Les stockages qui sont suffisamment éloignés de la ligne de front peuvent être considérés comme sûrs. L’installation souterraine de stockage de gaz de Bilche-Volitsko-Uherske dans la région de Lviv en est un exemple. « On y peut stocker quatre fois plus de gaz naturel que dans le plus grand site de ce type en Allemagne et il est facilement connectable aux réseaux de l’Union Européenne (UE) grâce au rôle de l’Ukraine en tant que pays de transit depuis des décennies », indique l’article.
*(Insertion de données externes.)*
/-! ### The effect of a command -/

/-- The effect of a command touches at most OUT_*, the table, PBA_ADDR, PBA_DATA and pixel memory. -/
theorem effect_frame (i : Instr) (s : State) :
    effect i s = { s with
      outW := (effect i s).outW, outH := (effect i s).outH, outC := (effect i s).outC, lut := (effect i s).lut,
      lutValid := (effect i s).lutValid, pbaAddr := (effect i s).pbaAddr, pbaData := (effect i s).pbaData,
      pix := (effect i s).pix } := by
  cases i <;> rfl

/-- Only the build commands change the table (R220). -/
theorem effect_table {i : Instr} (hi : i ∉ [.lutNeg, .lutLog, .lutGamma]) (s : State) :
    (effect i s).lut = s.lut ∧ (effect i s).lutValid = s.lutValid := by
  cases i with
  | lutNeg | lutLog | lutGamma => exact absurd hi (by decide)
  | nop | lutApply | gray | rsNearest | rsBilinear | addrRaw | addrClamp => exact ⟨rfl, rfl⟩

/-- The codes of the errors are 1 to 6 (R280). -/
theorem code_range (e : CmdError) : 1 ≤ e.code.toNat ∧ e.code.toNat ≤ 6 := by
  cases e <;> simp [CmdError.code]

/-! ### The engine's step -/

theorem completeStep_of_decode {s : State} {i : Instr} (h : decode s.cmdLast = some i) : completeStep s = exec i s := by
  rw [completeStep, h]

/-! ### The host while BUSY = 1 -/

/-- While BUSY = 1 a host transaction touches at most DONE, ERR, WIGN, the hold and the responses (R144, R147, R161). -/
theorem hostTransaction_frame_busy {s : State} (hb : s.busy = true) (r : BusRequest) :
    s.hostTransaction r = { s with
      done := (s.hostTransaction r).done, err := (s.hostTransaction r).err, wign := (s.hostTransaction r).wign,
      held := (s.hostTransaction r).held, responses := (s.hostTransaction r).responses } := by
  cases hspace : r.space with
  | pix =>
    rw [hostTransaction_pix_busy hb hspace]
    rfl
  | reg =>
    have hreg : s.hostTransaction r = s.regTransaction r := by rw [State.hostTransaction, hspace]
    rw [hreg]
    obtain h | ⟨a, h⟩ | ⟨d, -, h⟩ | ⟨-, h⟩ | ⟨n, d, hidle, -⟩ := regTransaction_cases s r
    · rw [h]
    · rw [h]; rfl
    · rw [h]; rfl
    · rw [h]; rfl
    · rw [hb] at hidle
      cases hidle

/-! ### Bounded completion (R162) -/

/-- The state `t` has completed the command that runs in `s`. -/
def Completed (s t : State) : Prop := t.busy = false ∧ t.cmdCount = s.cmdCount + 1

/-- A step that is the completion step at a state with the same count completes the command. -/
theorem exists_completed_of_step {s u : State} (hstep : step s = completeStep u) (hcount : u.cmdCount = s.cmdCount) :
    ∃ t, step s = .next t ∧ Completed s t := by
  obtain ⟨t, ht, hbusy, hc⟩ := completeStep_counts u
  exact ⟨t, hstep.trans ht, hbusy, hcount ▸ hc⟩

/-- Unless a hard reset comes, a step of a busy engine completes its command or is a host turn. -/
theorem step_busy_cases {s : State} (hb : s.busy = true) (hn : Turn.hardReset ∉ s.turns) :
    (∃ t, step s = .next t ∧ Completed s t) ∨
      ∃ r ts, s.turns = .host r :: ts ∧ step s = .next ((s.setTurns ts).hostTransaction r) := by
  have hfirst : ∀ ts, s.turns ≠ .hardReset :: ts := fun ts hts => hn (hts ▸ List.mem_cons_self)
  cases hheld : s.held with
  | some r => exact .inl (exists_completed_of_step (step_held_busy hheld hb hfirst) rfl)
  | none =>
    cases hts : s.turns with
    | nil => exact .inl (exists_completed_of_step (step_empty_busy hb hts) rfl)
    | cons u ts =>
      cases u with
      | host r => exact .inr ⟨r, ts, rfl, step_host hheld hts⟩
      | engine => exact .inl (exists_completed_of_step (step_engine_busy hb hts) rfl)
      | statusWriteAtCompletion d =>
        exact .inl (exists_completed_of_step (step_statusWriteAtCompletion hheld hb hts) rfl)
      | hardReset => exact absurd hts (hfirst ts)

/-- A host turn leaves BUSY, the count and the later turns alone, so the number of turns bounds the run to completion. -/
theorem exists_run_completed {s : State} (hb : s.busy = true) (hn : Turn.hardReset ∉ s.turns) :
    ∃ k t, k ≤ s.turns.length + 1 ∧ run k s = .next t ∧ Completed s t := by
  induction hts : s.turns generalizing s with
  | nil =>
    obtain ⟨t, ht, hdone⟩ := exists_completed_of_step (step_empty_busy hb hts) rfl
    exact ⟨1, t, le_rfl, run_one ht, hdone⟩
  | cons u ts ih =>
    obtain ⟨t, ht, hdone⟩ | ⟨r, us, hus, hstep⟩ := step_busy_cases hb hn
    · exact ⟨1, t, Nat.le_add_left 1 _, run_one ht, hdone⟩
    · obtain ⟨rfl, rfl⟩ := List.cons.inj (hts.symm.trans hus)
      have hframe := hostTransaction_frame_busy (s := s.setTurns ts) hb r
      have hturns : ((s.setTurns ts).hostTransaction r).turns = ts := by rw [hframe]; rfl
      have hbusy : ((s.setTurns ts).hostTransaction r).busy = true := by rw [hframe]; exact hb
      have hcount : ((s.setTurns ts).hostTransaction r).cmdCount = s.cmdCount := by rw [hframe]; rfl
      have hrest : Turn.hardReset ∉ ts := fun hmem => hn (hts ▸ List.mem_cons_of_mem _ hmem)
      obtain ⟨k, t, hk, hrun, hidle, hc⟩ := ih hbusy (hturns.symm ▸ hrest) hturns
      exact ⟨k + 1, t, Nat.succ_le_succ hk, (run_succ hstep k).trans hrun, hidle, hcount ▸ hc⟩

/-! ### NOP from reset (R170) -/

theorem statusWord_succeeded_powerOn (c : Config) : (succeeded (State.powerOn c)).statusWord = 0x00000002 := by
  have hvalid : (succeeded (State.powerOn c)).lutAllValid = false := lutAllValid_powerOn c
  rw [State.statusWord, hvalid]
  simp only [succeeded, State.powerOn]
  decide

end Sys2Proof.Machine
end

section
/-! The statements about the commands' control of spec/41_command_control.md. -/

namespace Sys2Proof.Proofs

open Sys2Proof.Machine Sys2Proof.Safety

/-- Settles O7: by induction on the turns; a host turn leaves the command running, any other turn completes it. -/
theorem acceptedCommandCompletes : Obligations.AcceptedCommandCompletes := fun _ hb hn =>
  exists_run_completed hb hn

/-- Settles O29: the frame of a host transaction while BUSY = 1. -/
theorem hostCannotDisturbARunningCommand : Obligations.HostCannotDisturbARunningCommand := fun _ r hb =>
  ⟨_, rfl, hostTransaction_frame_busy hb r⟩

/-- Settles O31: the completion with the error of the checks, or, when they pass, that of the effect, which leaves the
count and ERR alone. -/
theorem everyCompletionReportsAndCounts : Obligations.EveryCompletionReportsAndCounts := by
  intro i s
  cases hv : validate i s with
  | none =>
    refine ⟨_, exec_of_ok hv, rfl, ?_, .inl ⟨rfl, rfl, rfl, ?_⟩⟩
    · rw [completeOk_cmdCount, effect_cmdCount]
    · rw [completeOk_err, effect_err]
  | some e =>
    obtain ⟨hlo, hhi⟩ := code_range e
    exact ⟨_, exec_of_error hv, rfl, rfl, .inr ⟨hlo, hhi, rfl, rfl, fun _ => rfl, rfl, rfl, rfl, rfl, rfl, rfl, rfl⟩⟩

/-- Settles O32: an error completion writes the status alone, and to that a successful one adds the effect of the command. -/
theorem commandsLeaveOperandsAlone : Obligations.CommandsLeaveOperandsAlone := by
  intro i s t h
  obtain ⟨e, -, rfl⟩ | ⟨-, rfl⟩ := exec_cases h
  · exact ⟨rfl, fun _ => ⟨rfl, rfl⟩⟩
  · refine ⟨?_, fun hi => effect_table hi s⟩
    rw [completeOk_err, completeOk_cmdCount, effect_err, effect_cmdCount]
    exact congrArg State.completeOk (effect_frame i s)

/-- Settles O35: V2 is the first check, and it fails on the first illegal field. -/
theorem sourceDimensionsAreChecked : Obligations.SourceDimensionsAreChecked := by
  intro i s hmem
  have hi := usesSource_iff_mem.mpr hmem
  exact ⟨fun hw => exec_eq_failed (validate_of_checkSourceDims hi (checkSourceDims_srcW hw)),
    fun hw hh => exec_eq_failed (validate_of_checkSourceDims hi (checkSourceDims_srcH hw hh)),
    fun hw hh h1 h3 => exec_eq_failed (validate_of_checkSourceDims hi (checkSourceDims_srcC hw hh h1 h3))⟩

/-- Settles O36: V3 comes next after V2, and it fails on the first field that is 0. -/
theorem targetDimensionsAreChecked : Obligations.TargetDimensionsAreChecked := by
  intro i s hmem hs
  have hi := usesTargetDims_iff_mem.mpr hmem
  exact ⟨fun hw => exec_eq_failed (validate_of_checkTargetDims hi hs (checkTargetDims_dstW hw)),
    fun hw hh => exec_eq_failed (validate_of_checkTargetDims hi hs (checkTargetDims_dstH hw hh))⟩

/-- Settles O37: V4 comes next after V2 for LUT.APPLY, and it fails on the lowest index that is not valid. -/
theorem lowestUnloadedEntryIsReported : Obligations.LowestUnloadedEntryIsReported := fun _ _ hk hs hinvalid hbelow =>
  exec_eq_failed (validate_lutApply_of_checkTable hs (checkTable_lowest hk hinvalid hbelow))

/-- Settles O38: V5, V6 and V7 in their order, and two regions that are not empty overlap when their bases are equal. -/
theorem regionsAreChecked : Obligations.RegionsAreChecked := fun _ _ h =>
  ⟨fun hmem hsrc => exec_eq_failed (validate_of_not_sourceFits h (usesSource_iff_mem.mpr hmem) hsrc),
    fun hi hsrc hdst => exec_eq_failed (validate_of_not_destinationFits h hi hsrc hdst),
    fun hi hsrc hdst hover => exec_eq_failed (validate_of_not_regionsDisjoint h hi hsrc hdst hover),
    not_regionsDisjoint_of_base_eq h⟩

/-- Settles O5: the engine's own turn, no turn left and a turn that waits behind a held transaction are the completion step,
which decodes CMD_LAST. -/
theorem stepRunsTheDecodedCommand : Obligations.StepRunsTheDecodedCommand := by
  refine ⟨fun s i hb hd _ => ?_, fun s hb hd => ?_⟩
  · have hc : completeStep s = exec i s := completeStep_of_decode hd
    exact ⟨fun ts hts => (step_engine_busy hb hts).trans (completeStep_of_decode (s := s.setTurns ts) hd),
      fun hts => (step_empty_busy hb hts).trans hc,
      fun r q ts hheld hts => (step_held_waits hheld hb hts nofun nofun).trans hc,
      fun r d ts hheld hts => (step_held_waits hheld hb hts nofun nofun).trans hc⟩
  · have hc : completeStep s = .next (failed s 0x02 s.cmdLast) := completeStep_of_unknown hd
    exact ⟨fun ts hts => (step_engine_busy hb hts).trans (completeStep_of_unknown (s := s.setTurns ts) hd),
      fun hts => (step_empty_busy hb hts).trans hc,
      fun r q ts hheld hts => (step_held_waits hheld hb hts nofun nofun).trans hc,
      fun r d ts hheld hts => (step_held_waits hheld hb hts nofun nofun).trans hc⟩

/-- Settles O21: CMD is the register at 0x10, and its write is the issue of R160. -/
theorem issueStoresTheWordAndNothingElse : Obligations.IssueStoresTheWordAndNothingElse := fun _ d hb =>
  hostTransaction_write_offset hb d .cmd

/-- Settles O30: the error completions of the checks and of V1. -/
theorem errorCompletionWritesExactly : Obligations.ErrorCompletionWritesExactly := fun _ =>
  ⟨fun _ _ => exec_eq_failed, completeStep_of_unknown⟩

/-- Settles O41: NOP has no checks and no effect, and after power-on no other flag of STATUS is set. -/
theorem nopCompletes : Obligations.NopCompletes := by
  refine ⟨decode_encode .nop, by decide, fun s => exec_of_ok (validate_total_none s (.inl rfl)), fun c => ⟨?_, rfl⟩⟩
  exact (regValueAt_offset _ .status).trans (statusWord_succeeded_powerOn c)

end Sys2Proof.Proofs
end

section
/-! SUPPORT. The address function of the pixel_buffer_addresser (spec/42_pixel_buffer_addresser.md R190, R191), and the two
commands that read the byte at an address (R194 to R196). -/

namespace Sys2Proof.Machine

open Sys2Proof.Safety

/-! ### The address function (R191) -/

theorem base_le_addr (d : Desc) (x y ch : Nat) : d.base ≤ d.addr x y ch := by
  unfold Desc.addr
  omega

theorem addr_row_succ (d : Desc) (x y ch : Nat) : d.addr x (y + 1) ch = d.addr x y ch + d.w * d.c := by
  unfold Desc.addr
  ring

theorem addr_column_succ (d : Desc) (x y ch : Nat) : d.addr (x + 1) y ch = d.addr x y ch + d.c := by
  unfold Desc.addr
  ring

/-- An address has one in-range triple: the offset gives back its coordinates. -/
theorem addr_injective {d : Desc} {x y ch x' y' ch' : Nat} (hx : x < d.w) (hc : ch < d.c) (hx' : x' < d.w)
    (hc' : ch' < d.c) (h : d.addr x y ch = d.addr x' y' ch') : x = x' ∧ y = y' ∧ ch = ch' := by
  have hoffset : (y * d.w + x) * d.c + ch = (y' * d.w + x') * d.c + ch' := by
    unfold Desc.addr at h
    omega
  obtain ⟨h1, h2, h3⟩ := coords_of_offset (y := y) hx hc
  obtain ⟨h1', h2', h3'⟩ := coords_of_offset (y := y') hx' hc'
  rw [hoffset] at h1 h2 h3
  exact ⟨h1.symm.trans h1', h2.symm.trans h2', h3.symm.trans h3'⟩

/-- Every offset of the region is an address. -/
theorem exists_addr_eq {d : Desc} {a : Nat} (hlo : d.base ≤ a) (hhi : a < d.base + d.size) :
    ∃ x y ch, x < d.w ∧ y < d.h ∧ ch < d.c ∧ d.addr x y ch = a := by
  have hi : a - d.base < d.w * d.h * d.c := by
    unfold Desc.size at hhi
    omega
  obtain ⟨hx, hy, hc, hoffset⟩ := offset_of_coords hi
  refine ⟨_, _, _, hx, hy, hc, ?_⟩
  unfold Desc.addr
  omega

theorem pixBytes_le (c : Config) : c.pixBytes ≤ 2 ^ 32 := c.lastOffset.isLt

/-! ### Clamped coordinates (R192) -/

theorem clamp_toNat_eq_edge (v : Int) {n : Nat} (hn : 1 ≤ n) : (clamp v 0 (n - 1)).toNat = edge v n := by
  unfold clamp edge
  split_ifs <;> omega

theorem clampAddress_eq {s : State} (h : SourceLegal s) :
    clampAddress s =
      s.srcBase.toNat +
        (edge s.pbaY.toInt s.srcH.toNat * s.srcW.toNat + edge s.pbaX.toInt s.srcW.toNat) * s.srcC.toNat +
        s.pbaCh.toNat := by
  obtain ⟨hw, hh, -⟩ := h
  rw [← clamp_toNat_eq_edge _ hw, ← clamp_toNat_eq_edge _ hh]
  rfl

/-- In-range coordinates are not negative, so the address is the same on the integers. -/
theorem rawAddress_cast {s : State} (hx : 0 ≤ s.pbaX.toInt) (hy : 0 ≤ s.pbaY.toInt) :
    (rawAddress s : ℤ) =
      s.srcBase.toNat + (s.pbaY.toInt * s.srcW.toNat + s.pbaX.toInt) * s.srcC.toNat + s.pbaCh.toNat := by
  simp [rawAddress, Desc.addr, State.source, State.coordX, State.coordY, State.coordCh, hx, hy]

/-! ### The coordinate checks (R172) -/

/-- Once V2 and V5 have passed, the coordinates of an ADDR command decide. -/
theorem validate_addr_eq_checkCoordinates {i : Instr} {s : State} (hi : i ∈ [.addrRaw, .addrClamp])
    (hlegal : SourceLegal s) (hfits : SourceFits s) : validate i s = checkCoordinates i s := by
  have hsource : whenApplies (usesSource i) (checkSourceFits s) = none :=
    whenApplies_none.mpr fun _ => (checkSourceFits_none s).mpr hfits
  obtain ⟨hdims, hdestination, hoverlap⟩ :
      DimensionsLegal s i ∧ checkDestinationFits i s = none ∧ checkOverlap i s = none := by
    obtain rfl | rfl := List.mem_pair.mp hi <;> exact ⟨hlegal, rfl, rfl⟩
  rw [validate_of_dimensionsLegal hdims, hsource, hdestination, hoverlap, firstError_cons_none, firstError_cons_none,
    firstError_cons_none]
  cases checkCoordinates i s <;> rfl

section RawCoordinates

variable {s : State}

/-- The check of ADDR.RAW fails on the first of X, Y and the channel that is out of range (R194). -/
theorem checkRawCoordinates_x (hx : s.pbaX.toInt < 0 ∨ (s.srcW.toNat : ℤ) ≤ s.pbaX.toInt) :
    checkRawCoordinates s = some (.addrRange .x) := if_pos hx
Le fait est que l’Union européenne n’a pas encore totalement surmonté son ancienne dépendance à l’égard du gaz russe. « Nous ne sommes pas encore sortis d’affaire. Une conjoncture favorable ne doit pas nous conduire à refaire la même erreur et oublier la menace », a déclaré Robert Habeck, ministre allemand de l’Economie, lors d’une conférence économique lundi. Il s’agit de précautions à prendre en vue de l’hiver prochain.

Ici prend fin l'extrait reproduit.